A team of six girls from Afghanistan has been denied travel visas to the United States, where they were hoping to compete in an international robotics competition with other STEM kids from around the world. The girls traveled twice to the U.S. embassy in Kabul, which is more than 500 miles from their hometown of Herat, to interview for their 7-day visas, and they were denied both times without explanation.
The girls were supposed to compete in the FIRST Global Challenge. The challenge for this year’s inaugural competition was focused on clean water, and so teams had to design robots who could “complete a variety of engineering tasks focused on ‘access to clean water.'” These tasks included “the storing of drinkable water, filtering of contaminated water, and procuring of new sources of water.”
For Aghanistan’s team, participation in the competition has come with numerous hurdles. To start, they don’t have a robust robotics industry to draw from, like competitors in some other countries. “It’s a very important message for our people,” said Roya Mahboob, Afghanistan’s first female tech CEO, who brought the team together, “Robotics is very, very new in Afghanistan.”
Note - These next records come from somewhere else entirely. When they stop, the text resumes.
-- ==== Sys2Proof/Laws/State.lean ====
section
/-! SUPPORT. The updates of the state: for each, the parts it leaves as they are and the value of the part it replaces. -/

namespace Sys2Proof.Machine

/-! ## Ops -/

/-- What `markDirty` leaves as it is. -/
@[simp] theorem markDirty_keeps (w : ViewWord) (s : State) :
    (markDirty w s).pending = s.pending ∧ (markDirty w s).timebase = s.timebase ∧ (markDirty w s).bus = s.bus ∧
    (markDirty w s).mem = s.mem ∧ (markDirty w s).port = s.port ∧ (markDirty w s).items = s.items ∧
    (markDirty w s).request = s.request ∧ (markDirty w s).route = s.route ∧ (markDirty w s).filter = s.filter ∧
    (markDirty w s).tracker = s.tracker ∧ (markDirty w s).res = s.res ∧ (markDirty w s).notices = s.notices ∧
    (markDirty w s).status.counts = s.status.counts ∧ (markDirty w s).status.clearPending = s.status.clearPending ∧
    (∀ m, (markDirty w s).link m = s.link m) := by
  and_intros <;> first | rfl | (intro m; cases m <;> rfl)

/-- What `markMany` leaves as it is. -/
@[simp] theorem markMany_keeps (ws : BitVec 704) (s : State) :
    (markMany ws s).pending = s.pending ∧ (markMany ws s).timebase = s.timebase ∧ (markMany ws s).bus = s.bus ∧
    (markMany ws s).mem = s.mem ∧ (markMany ws s).port = s.port ∧ (markMany ws s).items = s.items ∧
    (markMany ws s).request = s.request ∧ (markMany ws s).route = s.route ∧ (markMany ws s).filter = s.filter ∧
    (markMany ws s).tracker = s.tracker ∧ (markMany ws s).res = s.res ∧ (markMany ws s).notices = s.notices ∧
    (markMany ws s).status.counts = s.status.counts ∧ (markMany ws s).status.clearPending = s.status.clearPending ∧
    (∀ m, (markMany ws s).link m = s.link m) := by
  and_intros <;> first | rfl | (intro m; cases m <;> rfl)

/-- What `markStatus` leaves as it is. -/
@[simp] theorem markStatus_keeps (w : Fin 256) (s : State) :
    (markStatus w s).pending = s.pending ∧ (markStatus w s).timebase = s.timebase ∧ (markStatus w s).bus = s.bus ∧
    (markStatus w s).mem = s.mem ∧ (markStatus w s).port = s.port ∧ (markStatus w s).items = s.items ∧
    (markStatus w s).request = s.request ∧ (markStatus w s).route = s.route ∧ (markStatus w s).filter = s.filter ∧
    (markStatus w s).tracker = s.tracker ∧ (markStatus w s).res = s.res ∧ (markStatus w s).notices = s.notices ∧
    (markStatus w s).status.counts = s.status.counts ∧
    (markStatus w s).status.clearPending = s.status.clearPending ∧ (∀ m, (markStatus w s).link m = s.link m) := by
  and_intros <;> first | rfl | (intro m; cases m <;> rfl)

/-- What `markStatusIf` leaves as it is. -/
@[simp] theorem markStatusIf_keeps (b : Bool) (w : Fin 256) (s : State) :
    (markStatusIf b w s).pending = s.pending ∧ (markStatusIf b w s).timebase = s.timebase ∧
    (markStatusIf b w s).bus = s.bus ∧ (markStatusIf b w s).mem = s.mem ∧ (markStatusIf b w s).port = s.port ∧
    (markStatusIf b w s).items = s.items ∧ (markStatusIf b w s).request = s.request ∧
    (markStatusIf b w s).route = s.route ∧ (markStatusIf b w s).filter = s.filter ∧
    (markStatusIf b w s).tracker = s.tracker ∧ (markStatusIf b w s).res = s.res ∧
    (markStatusIf b w s).notices = s.notices ∧ (markStatusIf b w s).status.counts = s.status.counts ∧
    (markStatusIf b w s).status.clearPending = s.status.clearPending ∧
    (∀ m, (markStatusIf b w s).link m = s.link m) := by
  unfold markStatusIf; try dsimp only
  all_goals (repeat' split) <;> simp

/-- What `setCount` leaves as it is. -/
@[simp] theorem setCount_keeps (c : Counter) (n : Nat) (s : State) :
    (setCount c n s).pending = s.pending ∧ (setCount c n s).timebase = s.timebase ∧ (setCount c n s).bus = s.bus ∧
    (setCount c n s).mem = s.mem ∧ (setCount c n s).port = s.port ∧ (setCount c n s).items = s.items ∧
    (setCount c n s).request = s.request ∧ (setCount c n s).route = s.route ∧ (setCount c n s).filter = s.filter ∧
    (setCount c n s).tracker = s.tracker ∧ (setCount c n s).res = s.res ∧ (setCount c n s).notices = s.notices ∧
    (setCount c n s).status.dirty = s.status.dirty ∧ (setCount c n s).status.clearPending = s.status.clearPending ∧
    (∀ m, (setCount c n s).link m = s.link m) := by
  and_intros <;> first | rfl | (intro m; cases m <;> rfl)

/-- What `bump` leaves as it is. -/
@[simp] theorem bump_keeps (c : Counter) (s : State) :
    (bump c s).pending = s.pending ∧ (bump c s).timebase = s.timebase ∧ (bump c s).bus = s.bus ∧
    (bump c s).mem = s.mem ∧ (bump c s).port = s.port ∧ (bump c s).items = s.items ∧
    (bump c s).request = s.request ∧ (bump c s).route = s.route ∧ (bump c s).filter = s.filter ∧
    (bump c s).tracker = s.tracker ∧ (bump c s).res = s.res ∧ (bump c s).notices = s.notices ∧
    (bump c s).status.clearPending = s.status.clearPending ∧ (∀ m, (bump c s).link m = s.link m) := by
  unfold bump; try dsimp only
  all_goals (repeat' split) <;> simp

/-- What `setTimebase` leaves as it is. -/
@[simp] theorem setTimebase_keeps (t : Time) (s : State) :
    (setTimebase t s).pending = s.pending ∧ (setTimebase t s).bus = s.bus ∧ (setTimebase t s).mem = s.mem ∧
    (setTimebase t s).port = s.port ∧ (setTimebase t s).items = s.items ∧ (setTimebase t s).request = s.request ∧
    (setTimebase t s).route = s.route ∧ (setTimebase t s).filter = s.filter ∧
    (setTimebase t s).tracker = s.tracker ∧ (setTimebase t s).res = s.res ∧ (setTimebase t s).notices = s.notices ∧
    (setTimebase t s).status.counts = s.status.counts ∧
    (setTimebase t s).status.clearPending = s.status.clearPending ∧ (∀ m, (setTimebase t s).link m = s.link m) := by
  unfold setTimebase; simp; and_intros <;> first | rfl | (intro m; cases m <;> rfl)

/-- What `advanceTo` leaves as it is. -/
@[simp] theorem advanceTo_keeps (t : Time) (s : State) :
    (advanceTo t s).pending = s.pending ∧ (advanceTo t s).bus = s.bus ∧ (advanceTo t s).mem = s.mem ∧
    (advanceTo t s).port = s.port ∧ (advanceTo t s).items = s.items ∧ (advanceTo t s).request = s.request ∧
    (advanceTo t s).route = s.route ∧ (advanceTo t s).filter = s.filter ∧ (advanceTo t s).tracker = s.tracker ∧
    (advanceTo t s).res = s.res ∧ (advanceTo t s).notices = s.notices ∧
    (advanceTo t s).status.counts = s.status.counts ∧ (advanceTo t s).status.clearPending = s.status.clearPending ∧
    (∀ m, (advanceTo t s).link m = s.link m) := by
  unfold advanceTo; try dsimp only
  all_goals (repeat' split) <;> simp

/-- What `raise` leaves as it is. -/
@[simp] theorem raise_keeps (n : Notice) (s : State) :
    (raise n s).pending = s.pending ∧ (raise n s).timebase = s.timebase ∧ (raise n s).bus = s.bus ∧
    (raise n s).mem = s.mem ∧ (raise n s).port = s.port ∧ (raise n s).items = s.items ∧
    (raise n s).request = s.request ∧ (raise n s).route = s.route ∧ (raise n s).filter = s.filter ∧
    (raise n s).tracker = s.tracker ∧ (raise n s).res = s.res ∧
    (raise n s).status.clearPending = s.status.clearPending ∧ (∀ m, (raise n s).link m = s.link m) := by
  unfold raise; (repeat' split) <;> simp <;> and_intros <;> first | rfl | (intro m; cases m <;> rfl)

/-- What `raiseIf` leaves as it is. -/
@[simp] theorem raiseIf_keeps (b : Bool) (n : Notice) (s : State) :
    (raiseIf b n s).pending = s.pending ∧ (raiseIf b n s).timebase = s.timebase ∧ (raiseIf b n s).bus = s.bus ∧
    (raiseIf b n s).mem = s.mem ∧ (raiseIf b n s).port = s.port ∧ (raiseIf b n s).items = s.items ∧
    (raiseIf b n s).request = s.request ∧ (raiseIf b n s).route = s.route ∧ (raiseIf b n s).filter = s.filter ∧
    (raiseIf b n s).tracker = s.tracker ∧ (raiseIf b n s).res = s.res ∧
    (raiseIf b n s).status.clearPending = s.status.clearPending ∧ (∀ m, (raiseIf b n s).link m = s.link m) := by
  unfold raiseIf; try dsimp only
  all_goals (repeat' split) <;> simp

/-- What `raiseSome` leaves as it is. -/
@[simp] theorem raiseSome_keeps (n : Option Notice) (s : State) :
    (raiseSome n s).pending = s.pending ∧ (raiseSome n s).timebase = s.timebase ∧ (raiseSome n s).bus = s.bus ∧
    (raiseSome n s).mem = s.mem ∧ (raiseSome n s).port = s.port ∧ (raiseSome n s).items = s.items ∧
    (raiseSome n s).request = s.request ∧ (raiseSome n s).route = s.route ∧ (raiseSome n s).filter = s.filter ∧
    (raiseSome n s).tracker = s.tracker ∧ (raiseSome n s).res = s.res ∧
    (raiseSome n s).status.clearPending = s.status.clearPending ∧ (∀ m, (raiseSome n s).link m = s.link m) := by
  unfold raiseSome; try dsimp only
  all_goals (repeat' split) <;> simp

/-- What `writeWord` leaves as it is. -/
@[simp] theorem writeWord_keeps (a : Nat) (v : Word) (s : State) :
    (State.writeWord s a v).pending = s.pending ∧ (State.writeWord s a v).timebase = s.timebase ∧
    (State.writeWord s a v).bus = s.bus ∧ (State.writeWord s a v).port = s.port ∧
    (State.writeWord s a v).items = s.items ∧ (State.writeWord s a v).request = s.request ∧
    (State.writeWord s a v).route = s.route ∧ (State.writeWord s a v).filter = s.filter ∧
    (State.writeWord s a v).tracker = s.tracker ∧ (State.writeWord s a v).res = s.res ∧
    (State.writeWord s a v).notices = s.notices ∧ (State.writeWord s a v).status.dirty = s.status.dirty ∧
    (State.writeWord s a v).status.counts = s.status.counts ∧
    (State.writeWord s a v).status.clearPending = s.status.clearPending ∧
    (∀ m, (State.writeWord s a v).link m = s.link m) := by
  and_intros <;> first | rfl | (intro m; cases m <;> rfl)

/-- What `writeTap` leaves as it is. -/
@[simp] theorem writeTap_keeps (o : Nat) (v : Word) (s : State) :
    (State.writeTap s o v).pending = s.pending ∧ (State.writeTap s o v).timebase = s.timebase ∧
    (State.writeTap s o v).bus = s.bus ∧ (State.writeTap s o v).port = s.port ∧
    (State.writeTap s o v).items = s.items ∧ (State.writeTap s o v).request = s.request ∧
    (State.writeTap s o v).route = s.route ∧ (State.writeTap s o v).filter = s.filter ∧
    (State.writeTap s o v).tracker = s.tracker ∧ (State.writeTap s o v).res = s.res ∧
    (State.writeTap s o v).notices = s.notices ∧ (State.writeTap s o v).status.dirty = s.status.dirty ∧
    (State.writeTap s o v).status.counts = s.status.counts ∧
    (State.writeTap s o v).status.clearPending = s.status.clearPending ∧
    (∀ m, (State.writeTap s o v).link m = s.link m) := by
  and_intros <;> first | rfl | (intro m; cases m <;> rfl)

/-- What `putLink` leaves as it is. -/
@[simp] theorem putLink_keeps (l : LinkId) (k : Link) (s : State) :
    (State.putLink s l k).pending = s.pending ∧ (State.putLink s l k).timebase = s.timebase ∧
    (State.putLink s l k).bus = s.bus ∧ (State.putLink s l k).mem = s.mem ∧ (State.putLink s l k).port = s.port ∧
    (State.putLink s l k).items = s.items ∧ (State.putLink s l k).request = s.request ∧
    (State.putLink s l k).route = s.route ∧ (State.putLink s l k).filter = s.filter ∧
    (State.putLink s l k).tracker = s.tracker ∧ (State.putLink s l k).res = s.res ∧
    (State.putLink s l k).notices = s.notices ∧ (State.putLink s l k).status.dirty = s.status.dirty ∧
    (State.putLink s l k).status.counts = s.status.counts ∧
    (State.putLink s l k).status.clearPending = s.status.clearPending := by
  cases l <;> and_intros <;> rfl

/-- `putLink` leaves the other links alone. -/
@[simp] theorem putLink_other (l : LinkId) (k : Link) (s : State) (m : LinkId) (h : m ≠ l) :
    (State.putLink s l k).link m = s.link m := by
  cases l <;> cases m <;> simp_all [State.putLink, State.link]

/-- The link replaced is the one given. -/
@[simp] theorem putLink_self (l : LinkId) (k : Link) (s : State) : (s.putLink l k).link l = k := by cases l <;> rfl

/-- What `setLink` leaves as it is. -/
@[simp] theorem setLink_keeps (l : LinkId) (k : Link) (s : State) :
    (setLink l k s).pending = s.pending ∧ (setLink l k s).timebase = s.timebase ∧ (setLink l k s).bus = s.bus ∧
    (setLink l k s).mem = s.mem ∧ (setLink l k s).port = s.port ∧ (setLink l k s).items = s.items ∧
    (setLink l k s).request = s.request ∧ (setLink l k s).route = s.route ∧ (setLink l k s).filter = s.filter ∧
    (setLink l k s).tracker = s.tracker ∧ (setLink l k s).res = s.res ∧ (setLink l k s).notices = s.notices ∧
    (setLink l k s).status.counts = s.status.counts ∧
    (setLink l k s).status.clearPending = s.status.clearPending := by
  unfold setLink; try dsimp only
  all_goals (repeat' split) <;> simp

/-- `setLink` leaves the other links alone. -/
@[simp] theorem setLink_other (l : LinkId) (k : Link) (s : State) (m : LinkId) (h : m ≠ l) :
    (setLink l k s).link m = s.link m := by
  unfold setLink; try dsimp only
  all_goals (repeat' split) <;> simp [h]

/-- The link replaced is the one given. -/
@[simp] theorem setLink_self (l : LinkId) (k : Link) (s : State) : (setLink l k s).link l = k := by
  unfold setLink; simp

/-- What `onLink` leaves as it is. -/
@[simp] theorem onLink_keeps (l : LinkId) (f : Link → Link) (s : State) :
    (onLink l f s).pending = s.pending ∧ (onLink l f s).timebase = s.timebase ∧ (onLink l f s).bus = s.bus ∧
    (onLink l f s).mem = s.mem ∧ (onLink l f s).port = s.port ∧ (onLink l f s).items = s.items ∧
    (onLink l f s).request = s.request ∧ (onLink l f s).route = s.route ∧ (onLink l f s).filter = s.filter ∧
    (onLink l f s).tracker = s.tracker ∧ (onLink l f s).res = s.res ∧ (onLink l f s).notices = s.notices ∧
    (onLink l f s).status.counts = s.status.counts ∧
    (onLink l f s).status.clearPending = s.status.clearPending := by
  unfold onLink; try dsimp only
  all_goals (repeat' split) <;> simp

/-- `onLink` leaves the other links alone. -/
@[simp] theorem onLink_other (l : LinkId) (f : Link → Link) (s : State) (m : LinkId) (h : m ≠ l) :
    (onLink l f s).link m = s.link m := by
  unfold onLink; try dsimp only
  all_goals (repeat' split) <;> simp [h]

/-- The link changed is the function of itself. -/
@[simp] theorem onLink_self (l : LinkId) (f : Link → Link) (s : State) : (onLink l f s).link l = f (s.link l) := by
  unfold onLink; simp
As Forbes reported, the six girls have also had less time than the other competitors, because they weren’t able to get their materials on time. “Their raw materials were held up in customs for months this spring, amid fears over ISIS’ use of robots on the battlefield,” wrote Forbes‘ Hilary Brueck, “But instead of giving up, the girls took matters into their own hands, and designed their own homemade motorized robotic machines while they waited for customs to clear their parts. Just three weeks ago, those supplies cleared customs.”
95% of the teams competing have been able to secure visas, with Afghanistan and Gambia as the exceptions. Teams from Iraq, Syria, and Sudan will all be participating, so at least some countries escaped the racism of the U.S. visa system.
While this whole saga is heartbreaking, there is one bright side to the story: the girls’ robot made it through customs, and so they’ll still get to watch their creation compete via Skype. One of the team members, 14-year-old Fatemah, told Forbes, “We want to show the world we can do it; we just need a chance.”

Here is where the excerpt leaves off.